The data used to train the models is from [Synthesized Lakh (Slakh) Dataset](http://www.slakh.com/). The instruments used are bass and drums. From the entire dataset only 600 songs (22Khz) were extracted, 300 for bass and another 300 for drums, and then they were mixed pairwise to form 300 mixtures, this simple process can be found in the code *'slakh_scrape.py'*. The mixtures and sources (bass and drums) were finally divided into 210 for train and 90 for test. The reduced number of samples is due to the lack of computational resources.

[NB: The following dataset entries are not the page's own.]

-- ==== Sys2Proof/Certificates/Slice0/Obligations.lean ====
section
/-! DEFINITION. The statements for the provers, from the numbered rules of spec/. Each docstring names its rule. -/

open Sys2Proof Sys2Proof.Machine

/-! ## Command words -/

/-- 30_encoding.md R81, R84, R87: a word decodes to a command exactly when it is that command's word, for every
operand. -/
def Obligations.DecodeInvertsEncode : Prop := ∀ (w : Word) (i : Instr), decode w = .ok i ↔ encode i = w

/-- 30_encoding.md R84: "A command word w selects a row when w & mask = match". A word that decodes selects exactly its
own command's row, its symbol is SYM, and a word that does not decode selects no row. -/
def Obligations.DecodeAgreesWithOpcodeTable : Prop :=
  ∀ w : Word,
    (∀ i, decode w = .ok i →
      (opcodeTable.filter (fun r => r.selects w)).map OpcodeRow.mnemonic = [i.mnemonic] ∧
        i.symField = w.extractLsb' 8 8) ∧
    (∀ r, decode w = .error r → ∀ row ∈ opcodeTable, row.selects w = false)

/-- Words written out from 30_encoding.md R84 and its patterns, with the corner cases of R88. -/
def Obligations.TableWordsDecode : Prop :=
  decode 0x00000001#32 = .ok .clrfreq ∧ decode 0x00006102#32 = .ok (.setfreq 0x61#8) ∧
    decode 0x00000010#32 = .ok .build ∧ decode 0x0000FF12#32 = .ok (.rdcode 0xFF#8) ∧
    decode 0x00000020#32 = .ok .encode ∧ decode 0x00000031#32 = .ok .load ∧
    decode 0x00000000#32 = .error .unassignedOpcode ∧ decode 0x00010104#32 = .error .unassignedOpcode ∧
    decode 0x00010110#32 = .error .nonzeroRsv ∧ decode 0x00000110#32 = .error .nonzeroSym

/-- 30_encoding.md R87: the engine decodes LCMD in the order opcode, RSV, SYM; a word that fails a check completes with
IllegalCommand(LCMD, reason) and changes no internal memory, no valid bit and no shared memory; any other runs its
command. -/
def Obligations.EngineDecodesInOrder : Prop :=
  ∀ s : State, s.eng = .busy →
    let f := Fields.ofWord s.lcmd
    let illegal := fun reason : BitVec 11 =>
      ∃ t, engineTurn s = .next t ∧ Raised s t ⟨.illegalCommand, s.lcmd, reason⟩ ∧ KeepsTables s t ∧
        t.mem = s.mem ∧ KeepsControl s t
    (f.opc ∉ assignedOpcodes → illegal 1#11) ∧
    (f.opc ∈ assignedOpcodes → f.rsv ≠ 0#16 → illegal 3#11) ∧
    (f.opc ∈ assignedOpcodes → f.rsv = 0#16 → f.opc ≠ 0x02#8 → f.opc ≠ 0x12#8 → f.sym ≠ 0#8 → illegal 2#11) ∧
    (f.opc ∈ assignedOpcodes → f.rsv = 0#16 → f.opc = 0x02#8 ∨ f.opc = 0x12#8 ∨ f.sym = 0#8 →
      ∃ i, decode s.lcmd = .ok i ∧ i.fields = f ∧ engineTurn s = runCommand i s)

/-! ## Steps, issue and the register block -/

/-- 70_reset_and_hazards.md R270: one step of the engine runs the latched command whole, when the engine's input comes
next, when no input waits, and after a word is issued through `withFetchWord`. The premise that no region it reads or
writes maps a device is 20_memory.md R65's; a command that ends in NoTree, NoCodes, BadRegion, or the OutputOverflow of
SAVE or RDCODE makes no access (60_exceptions.md R234), so it completes whatever its regions map. That an issued command is
one step is the model's choice (notes/assumptions/2.md, 20.md). -/
def Obligations.StepRunsLatchedCommand : Prop :=
  (∀ (s : State) (rest : List Input) (i : Instr), s.eng = .busy → decode s.lcmd = .ok i → touchesDevice i s = false →
    s.inputs = .engine :: rest → step s = exec i { s with inputs := rest }) ∧
  (∀ (s : State) (i : Instr), s.eng = .busy → decode s.lcmd = .ok i → touchesDevice i s = false →
    s.inputs = [] → step s = exec i s) ∧
  (∀ (s t : State) (i : Instr), s.eng = .busy → decode s.lcmd = .ok i → s.inputs = [] → exec i s = .next t →
    (t.err = 8#4 ∨ t.err = 9#4 ∨ t.err = 11#4 ∨ t.err = 10#4 ∧ (i = .save ∨ ∃ sym, i = .rdcode sym)) →
    step s = .next t) ∧
  (∀ (s : State) (i : Instr), touchesDevice i (s.issue (encode i)) = false →
    step (s.withFetchWord 32 (encode i).toNat) = exec i (s.issue (encode i)))

/-- 30_encoding.md R86: issue, as one step of a host write to CMD while IDLE. -/
def Obligations.IssueLatchesCommandAndOperands : Prop :=
  ∀ (s : State) (rest : List Input) (w : Word), s.eng = .idle →
    s.inputs = .host (.regWrite s.platform.regBase 32 w) :: rest →
    ∃ t, step s = .next t ∧ t.lcmd = w ∧ t.larg0 = s.arg0 ∧ t.larg1 = s.arg1 ∧ t.larg2 = s.arg2 ∧ t.larg3 = s.arg3 ∧
      t.eng = .busy ∧ t.done = false ∧ t.err = 0#4 ∧ t.result0 = 0#32 ∧ t.result1 = 0#32 ∧ t.errPos = 0#32 ∧
      t.errData = 0#32 ∧ t.irq = false ∧ t.cmdLost = s.cmdLost ∧ t.ie = s.ie ∧ KeepsTables s t ∧ t.mem = s.mem ∧
      t.arg0 = s.arg0 ∧ t.arg1 = s.arg1 ∧ t.arg2 = s.arg2 ∧ t.arg3 = s.arg3

/-- 30_encoding.md R85: a CMD write while IDLE is an issue; while BUSY it is discarded, sets CMDLOST, and changes no other
state. -/
def Obligations.CommandWriteIssuesOrIsLost : Prop :=
  ∀ (s : State) (rest : List Input) (w : Word),
    s.inputs = .host (.regWrite s.platform.regBase 32 w) :: rest →
    (s.eng = .idle → step s = .next { s.issue w with inputs := rest, response := .ack }) ∧
    (s.eng = .busy → step s = .next { s with inputs := rest, cmdLost := true, response := .ack })

/-- 10_state.md R25: the fields of STATUS as the host reads them, what reads 0, what a write of STATUS clears, and its reset
value. -/
def Obligations.StatusFieldsAndWriteOneToClear : Prop :=
  State.reset.statusWord = 0#32 ∧ ∀ (s : State) (w : Word),
    hostAccess (.regRead (s.platform.regBase + 0x04) 32) s =
      .next { s.observeRead 0x04 with response := .data s.statusWord } ∧
    s.statusWord.getLsbD 0 = (s.eng == .busy) ∧ s.statusWord.getLsbD 1 = s.done ∧
    s.statusWord.getLsbD 2 = s.treeValid ∧ s.statusWord.getLsbD 3 = s.codesValid ∧
    s.statusWord.getLsbD 4 = s.cmdLost ∧ s.statusWord.extractLsb' 5 3 = 0#3 ∧
    s.statusWord.extractLsb' 8 4 = s.err ∧ s.statusWord.extractLsb' 12 20 = 0#20 ∧
    hostAccess (.regWrite (s.platform.regBase + 0x04) 32 w) s =
      .next { s with
        done := if w.getLsbD 1 then false else s.done, cmdLost := if w.getLsbD 4 then false else s.cmdLost,
        response := .ack }

/-- 10_state.md R36: the fields of INFO as the host reads them; MAXLEN bounds every code length and is one of them; and
their ranges in states that meet the invariants of the tree and of the codes, stated below. -/
def Obligations.InfoShowsLeavesAndLongestCode : Prop :=
  State.reset.infoWord = 0#32 ∧ ∀ s : State,
    hostAccess (.regRead (s.platform.regBase + 0x2C) 32) s = .next { s with response := .data s.infoWord } ∧
    (TreeLegal s → s.treeValid = true → 1 ≤ (s.infoWord.extractLsb' 0 9).toNat ∧
      (s.infoWord.extractLsb' 0 9).toNat ≤ 256) ∧
    (CodesLegal s → s.codesValid = true → 1 ≤ (s.infoWord.extractLsb' 16 8).toNat) ∧
    s.infoWord.extractLsb' 0 9 = (if s.treeValid then s.arena.nleaves else 0#9) ∧
    s.infoWord.extractLsb' 9 7 = 0#7 ∧ s.infoWord.extractLsb' 24 8 = 0#8 ∧
    (s.codesValid = false → s.infoWord.extractLsb' 16 8 = 0#8) ∧
    (s.codesValid = true →
      (∀ sym, (codeOf s.code sym).len ≤ s.infoWord.extractLsb' 16 8) ∧
        ∃ sym, (codeOf s.code sym).len = s.infoWord.extractLsb' 16 8)

/-- 60_exceptions.md R240: IRQ = CTRL.IE AND STATUS.DONE; a completion raises it when enabled, an issue, a write of 1 to
STATUS bit 1 and reset drop it, and setting IE later asserts it if DONE = 1. -/
def Obligations.InterruptFollowsEnableAndDone : Prop :=
  (∀ s : State, s.irq = (s.ie && s.done)) ∧
  (∀ (i : Instr) (s t : State), exec i s = .next t → t.irq = s.ie) ∧
  (∀ (s : State) (w : Word), (s.issue w).irq = false) ∧
  (∀ (s : State) (w : Word), w.getLsbD 1 = true → (s.regWrite 0x04 w).irq = false) ∧
  (∀ (s : State) (w : Word), (s.regWrite 0x08 w).irq = (w.getLsbD 0 && s.done)) ∧
  State.reset.irq = false

/-- 10_state.md R23: accesses of another width or at an unaligned offset get a bus error; reserved offsets read 0; writes
to reserved offsets and read-only registers are ignored; no read has a side effect; in either mode. Only what the host
heard and has observed changes, and that is no state of HUFFCORE (notes/assumptions/21.md, 32.md). -/
def Obligations.RegisterAccessRules : Prop :=
  ∀ (s : State) (off width : Nat) (w : Word), off ≤ 0xFF →
    ((width ≠ 32 ∨ off % 4 ≠ 0) →
      hostAccess (.regRead (s.platform.regBase + off) width) s = .next { s with response := .busError } ∧
        hostAccess (.regWrite (s.platform.regBase + off) width w) s = .next { s with response := .busError }) ∧
    (off % 4 = 0 →
      (∃ v u, hostAccess (.regRead (s.platform.regBase + off) 32) s =
        .next { s with response := .data v, unobserved := u }) ∧
      (0x30 ≤ off →
        hostAccess (.regRead (s.platform.regBase + off) 32) s = .next { s with response := .data 0#32 }) ∧
      (0x1C ≤ off →
        hostAccess (.regWrite (s.platform.regBase + off) 32 w) s = .next { s with response := .ack }) ∧
      (off = 0x04 → ∃ d l, hostAccess (.regWrite (s.platform.regBase + off) 32 w) s =
        .next { s with done := d, cmdLost := l, response := .ack }))

/-- 10_state.md R22, R24, R32 to R36: what a host read of each named register returns, at its offset. -/
def Obligations.RegisterMapReads : Prop :=
  ∀ s : State,
    let read := fun reg : RegName => hostAccess (.regRead (s.platform.regBase + reg.offset) 32) s
    let gives := fun v : Word => Host.Outcome.next { s with response := .data v }
    read .CMD = gives 0#32 ∧
    read .STATUS = .next { s.observeRead 0x04 with response := .data s.statusWord } ∧
    read .CTRL = gives (BitVec.zeroExtend 32 (BitVec.ofBool s.ie)) ∧
    read .ARG0 = gives s.arg0 ∧ read .ARG1 = gives s.arg1 ∧ read .ARG2 = gives s.arg2 ∧ read .ARG3 = gives s.arg3 ∧
    read .RESULT0 = gives s.result0 ∧ read .RESULT1 = gives s.result1 ∧ read .ERRPOS = gives s.errPos ∧
    read .ERRDATA = gives s.errData ∧ read .INFO = gives s.infoWord

/-- 10_state.md R32, R33: a write of CTRL takes IE from bit 0; a write of ARG0 to ARG3, in either mode, changes that
register and nothing the running command reads. -/
def Obligations.ControlAndArgumentWrites : Prop :=
  ∀ (s : State) (w : Word),
    let write := fun reg : RegName => hostAccess (.regWrite (s.platform.regBase + reg.offset) 32 w) s
    write .CTRL = .next { s with ie := w.getLsbD 0, response := .ack } ∧
    write .ARG0 = .next { s with arg0 := w, response := .ack } ∧
    write .ARG1 = .next { s with arg1 := w, response := .ack } ∧
    write .ARG2 = .next { s with arg2 := w, response := .ack } ∧
    write .ARG3 = .next { s with arg3 := w, response := .ack }

/-- 10_state.md R33: "A running command reads only the latched copies": other values in ARG0 to ARG3 change nothing a
command does, and they come out as they went in. -/
def Obligations.CommandsIgnoreArgumentRegisters : Prop :=
  ∀ (i : Instr) (s : State) (a0 a1 a2 a3 : Word),
    exec i (s.withArgs a0 a1 a2 a3) = mapNext (fun t => t.withArgs a0 a1 a2 a3) (exec i s)

/-- 60_exceptions.md R241: in the cycle of a completion the host access, whatever it is, is ordered first. A CMD write is dropped with
CMDLOST = 1 and the command completes; a write of 1 to STATUS.DONE does not clear the new DONE; a read of STATUS
returns BUSY = 1. -/
def Obligations.HostComesFirstInTheCompletionCycle : Prop :=
  ∀ (s : State) (rest : List Input), s.eng = .busy →
    (∀ op t, s.inputs = .hostWithEngine op :: rest → hostAccess op { s with inputs := rest } = .next t →
      step s = engineTurn t) ∧
    (∀ w, s.inputs = .hostWithEngine (.regWrite s.platform.regBase 32 w) :: rest →
      step s = engineTurn { s with inputs := rest, cmdLost := true, response := .ack } ∧
        ∀ t, step s = .next t → t.cmdLost = true ∧ t.eng = .idle) ∧
    (∀ w t, s.inputs = .hostWithEngine (.regWrite (s.platform.regBase + 0x04) 32 w) :: rest → step s = .next t →
      t.done = true) ∧
    (∀ t, s.inputs = .hostWithEngine (.regRead (s.platform.regBase + 0x04) 32) :: rest → step s = .next t →
      ∃ v, t.response = .data v ∧ v.getLsbD 0 = true ∧ t.eng = .idle)

/-- 20_memory.md R71(d), 70_reset_and_hazards.md R271(c): from its issue until the host observes its completion, a host
write in a command's source or destination region and a host read in its destination region stop the model
(93_implementation_defined.md U3, treatment "fault"; that it stops at the access, and not only until the completion, is the
model's choice, notes/assumptions/11.md, 32.md); elsewhere they read and write the byte. A command that ends leaves its
regions closed, and reading STATUS with BUSY = 0 or DONE = 1, or IRQ asserted, opens all (R71(c)). -/
def Obligations.HostMustStayOutOfRunningRegions : Prop :=
  (∀ (s : State) (a : Addr) (v : Byte), s.platform.isDevice a = false →
    let closed := fun r : CommandRegions =>
      (s.eng = .busy ∧ ∃ i, decode s.lcmd = .ok i ∧ r = ⟨sourceRegion i s, destRegion i s⟩) ∨ r ∈ s.unobserved
    (∀ r, closed r → r.source.contains a = true ∨ r.dest.contains a = true →
      hostAccess (.memWrite a v) s = .fault (.exclusionViolated a)) ∧
    (∀ r, closed r → r.dest.contains a = true → hostAccess (.memRead a) s = .fault (.exclusionViolated a)) ∧
    ((∀ r, closed r → r.source.contains a = false ∧ r.dest.contains a = false) →
      hostAccess (.memWrite a v) s = .next { s with mem := s.mem.write a v, response := .ack }) ∧
    ((∀ r, closed r → r.dest.contains a = false) →
      hostAccess (.memRead a) s = .next { s with response := .byte (s.mem.read a) })) ∧
  (∀ (s t : State) (i : Instr), decode s.lcmd = .ok i → exec i s = .next t →
    t.unobserved = ⟨sourceRegion i s, destRegion i s⟩ :: s.unobserved) ∧
  (∀ s t : State, hostAccess (.regRead (s.platform.regBase + 0x04) 32) s = .next t →
    t.unobserved = if s.eng = .idle ∨ s.done = true then [] else s.unobserved) ∧
  (∀ s t : State, hostAccess .irqLook s = .next t →
    t.response = .line s.irq ∧ t.unobserved = if s.irq = true then [] else s.unobserved)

Once the training and evaluation of LASS and LQVAE were completed, the transition to building the hybrid model occurred. The model includes a VQ-VAE with an enforced post-quantization linearization on its loss, imposing an algebraic structure on the latent space, as in LQVAE. However the likelihood will not be modeled through a σ-isotropic Gaussian. Instead, similar to LASS, it will be modeled through discrete conditionals.  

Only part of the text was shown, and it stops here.